▶ **ACTIVITY**
Use the entries below and reproduce exactly the lines from the one containing "SUPPORT. Tests/Slice0.lean: a" down to the one containing "domain ON. -/", both of them included.

******

-- ==== Sys2Proof/Tests/Slice0.lean ====
section
/-!
SUPPORT. Tests/Slice0.lean: a smoke test of the well-formedness checks, values of the spec worked by hand, and for every
statement of Certificates/Slice0/Obligations.lean that has hypotheses a concrete state and operands that meet them, clause by
clause.
-/
open Sys2Proof Sys2Proof.Machine
namespace Sys2Proof.Tests
set_option Elab.async false
set_option linter.unusedVariables false

/-! ## Small states -/

/-- Every domain ON. -/
def domsOn : AMap Nat := (List.range 50).map (fun d => ((F.PWR_DOM_STATE_STATE d).key, 2))

/-- RUN of the blocks that run with every domain ON and every enable at its Reset value. -/
def runsOn : AMap Nat :=
  [0, 1, 2, 3, 4, 5, 18, 19, 20, 21, 22, 23, 24, 25].map (fun b => ((F.STATE_RUN b).key, 1))

/-- The machine out of reset with every domain ON and the fields of `l` as given. The readers of a map take the first entry
of a key. -/
def up (l : List (Fld × Nat)) : State :=
  { State.reset with
    regs := l.map (fun p => (p.1.key, p.2)) ++ domsOn ++ runsOn
    slot := { State.reset.slot with logicOn := true, released := true } }

/-- The register at `a`, with its indices. -/
def regAt (a : Nat) : RegDef × List Nat := (lookupReg a).getD (⟨"", 0, [], []⟩, [])

/-- The first low word of block `b`'s 64-bit values. -/
def pairOff (b : Nat) : Nat := ((pairs64.find? (fun p => p.1 == b)).map (fun p => p.2.1)).getD 0

/-- Both pins of the slot low. -/
def seated : List (Fld × Nat) := [(F.SLOT_STATUS_PRESENT, 1), (F.SLOT_STATUS_LEVER, 1)]

/-- The machine with the Pegbox `p`. -/
def peg (l : List (Fld × Nat)) (p : PegState) : State := { up l with peg := p }
/-- An enabled queue of profile 1. -/
def enabled : Desc := { Desc.zero with enable := true, profile := 1 }
/-- Room for packets of profile 1. -/
def pool : List (Fld × Nat) :=
  [(F.PEG_CELL_FREE_FREE, 524288), (F.PEG_CREDIT_CAP 4, 100), (F.PEG_PROFILE_A_MAX_PKT_CELLS 1, 144),
   (F.PEG_PROFILE_A_MAX_CELLS 1, 400), (F.PEG_PROFILE_B_MAX_PKTS 1, 10)]
/-- A long time after. -/
def later (s : State) : State := { s with sys := { s.sys with refTick := 10 ^ 12 } }
/-- Cabinet 3 is configured. -/
def headed (s : State) : State := { s with sys := { s.sys with cfgHdr := some ⟨0, 1, 0, 0, 0, 3, 0, 0, 0⟩ } }
/-- Octets of node table entry `e`. -/
def nodeAt (e : Nat) (l : List (Nat × Nat)) : Memory := l.map (fun p => (256 * e + p.1, BitVec.ofNat 8 p.2))
/-- A field network in which carrier feeders and key slot 5 are up. -/
def net (l : List (Fld × Nat)) (p : PegState) (f : FieldState) (m : Memory) : State :=
  headed { up ((F.SLOT_STATUS_ADDR, 0) :: (F.KEY_SLOT_STAT_STATE 5, 1) :: (F.FPLC_FEEDER_EN_EN, 0xFFF) :: l) with
    peg := p, field := { f with started := true }, mem := m, jrn := { State.reset.jrn with sfn := [(192, 0)] }
    key := { State.reset.key with derived := [5] } }
/-- A claim of `port` on the packet of queue `q`. -/
def claimed (q port len : Nat) : Claim := ⟨q, 3, port, false, 0, 0, 1, len, 0, false⟩
/-- A Pegbox that holds that packet alone. -/
def holding (q port len : Nat) : PegState :=
  { PegState.start with
    freeHead := 1
    descs := [(q, { enabled with claimed := true })]
    tags := [(0, ⟨1, true, len, true, port, .none⟩)]
    claims := [(q, claimed q port len)] }
/-- The four ring ports hold their associations. -/
def secured : List (Fld × Nat) := [0, 1].flatMap (fun x => [0, 1].map (fun i => (F.RING_PORT_STAT_SA_OK x i, 1)))
/-- A configured module at position 5 of ring 3, both paths running. -/
def ringed (l : List (Fld × Nat)) (r : RingState) : State :=
  { up (secured ++ (F.STATE_RUN bRINGA, 1) :: (F.STATE_RUN bRINGB, 1) :: (F.CAPO_RING_ID_RING, 3) :: (F.CAPO_RING_ID_POSITION, 5) :: l) with
    ring := r, sys := { State.reset.sys with cfg := some ⟨[], [], [], 0, [], [], [], []⟩ } }
/-- Path A alone has a history. -/
def pathA (p : RingPathState) : RingState := { RingState.start with a := p }
/-- The active path is A. -/
def onA : List (Fld × Nat) := [(F.CAPO_STAT_GRANT, 1), (F.CAPO_STAT_STATE, 1)]
/-- A data frame of class 2. -/
def rf (bc : Bool) (dst src : BitVec 14) (hops : Byte) (l : List Byte) : RingFrame := ⟨0, 5, ringType, 1, 2, false, bc, dst, src, 9, hops, 1, 0, l⟩
/-- A control frame of type `typ` from `src`. -/
def ctl (typ : BitVec 4) (src : BitVec 14) (l : List Byte) : RingFrame := ⟨0, 5, ringType, typ, 0, true, true, 0x3FFF, src, 0, 9, 0, 0, l⟩

/-! ## Ill-formed commands are refused -/

def zeroFrame (n : Nat) : RingFrame := ⟨0, 1, ringType, 1, 0, false, false, 0, 0, 0, 0, 0, 0, List.replicate n 0⟩
/-- What came on a field medium: `n` octets. -/
def zeroRx (n : Nat) : FieldRx := ⟨0, List.replicate n 0, none, ⟨0, 0, 0⟩, none⟩
def zeroHcp : HcpHdr := ⟨0, 0, false⟩
def goodSample : GaugeSample := ⟨List.replicate 32 0, List.replicate 16 0, []⟩

theorem test_wf_word_kind : Instr.wf (.wordCrossing 4 0 (some (mkWord 9 4 6 1 true 0 0 5)) .none 0 0) = false := by decide +kernel
theorem test_wf_word_source : Instr.wf (.wordCrossing 5 0 (some (mkWord 9 4 0 1 true 0 0 5)) .none 0 0) = false := by decide +kernel
theorem test_wf_slot_payload : Instr.wf (.slotBadRequest 0 0 (List.replicate 33 0) 250) = false := by decide +kernel
theorem test_wf_peg_kind : Instr.wf (.pegOpen 0 (mkWord 17 4 1 9 false 0 0 0) []) = false ∧
    Instr.wf (.dequeue 0 (mkWord 17 4 0 9 false 0 0 0)) = false := by decide +kernel
theorem test_wf_field_frame : Instr.wf (.ackReceived 0 (zeroRx 2053)) = false ∧
    Instr.wf (.joinReq 0 { zeroRx 40 with tone := some (true, 1, [2, 2]) } 0 true true) = false ∧
    Instr.wf (.imageEntryReceived 0 5 0 (List.replicate 33 0) none ⟨0, 0, 0⟩) = false := by decide +kernel
theorem test_wf_gauge : Instr.wf (.gaugeSample { goodSample with lo := [] }) = false ∧
    Instr.wf (.gaugeSample { goodSample with hi := List.replicate 16 8388608 }) = false ∧
    Instr.wf (.gaugeSample { goodSample with half := [3] }) = false ∧
    Instr.wf (.lineCycleBoundary goodSample ⟨0, 0, []⟩) = false := by decide +kernel
theorem test_wf_capture : Instr.wf (.captureComplete 0 true (List.replicate 32769 0) [] 0 0 false false false) = false := by
  decide +kernel
theorem test_wf_lamp : Instr.wf (.lampFrameEnd ⟨[], 0⟩) = false := by decide +kernel
theorem test_wf_ring_frame : Instr.wf (.ringDataReceived 0 (zeroFrame 9201) true) = false := by decide +kernel
theorem test_wf_hcp : Instr.wf (.hcpRegRead zeroHcp (List.replicate 286 0)) = false ∧
    Instr.wf (.hcpBlockWrite zeroHcp 0 (List.replicate 1133 0)) = false ∧
    Instr.wf (.ctSegment zeroHcp ⟨0, 1, 0, 0, 0, 0, List.replicate 1125 0⟩) = false := by decide +kernel
theorem test_wf_feed : Instr.wf (.restrFragment 0 0 0 0 0 (List.replicate 8193 0) 0) = false ∧
    Instr.wf (.restrWant 0 0 0 (List.replicate 33 0)) = false := by decide +kernel
theorem test_wf_trigger : Instr.wf (.recTrigger 2 0 (List.replicate 65 0)) = false := by decide +kernel
theorem test_wf_frames_of_full_length : Instr.wf (.ringDataReceived 0 (zeroFrame 9200) true) = true ∧
    Instr.wf (.ackReceived 0 (zeroRx 2052)) = true ∧ Instr.wf (.lineCycleBoundary goodSample ⟨0, 0, List.replicate 12 0⟩) = true := by
  decide +kernel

******

▶ **FINISHED EXERCISE**
SUPPORT. Tests/Slice0.lean: a smoke test of the well-formedness checks, values of the spec worked by hand, and for every
statement of Certificates/Slice0/Obligations.lean that has hypotheses a concrete state and operands that meet them, clause by
clause.
-/
open Sys2Proof Sys2Proof.Machine
namespace Sys2Proof.Tests
set_option Elab.async false
set_option linter.unusedVariables false

/-! ## Small states -/

/-- Every domain ON. -/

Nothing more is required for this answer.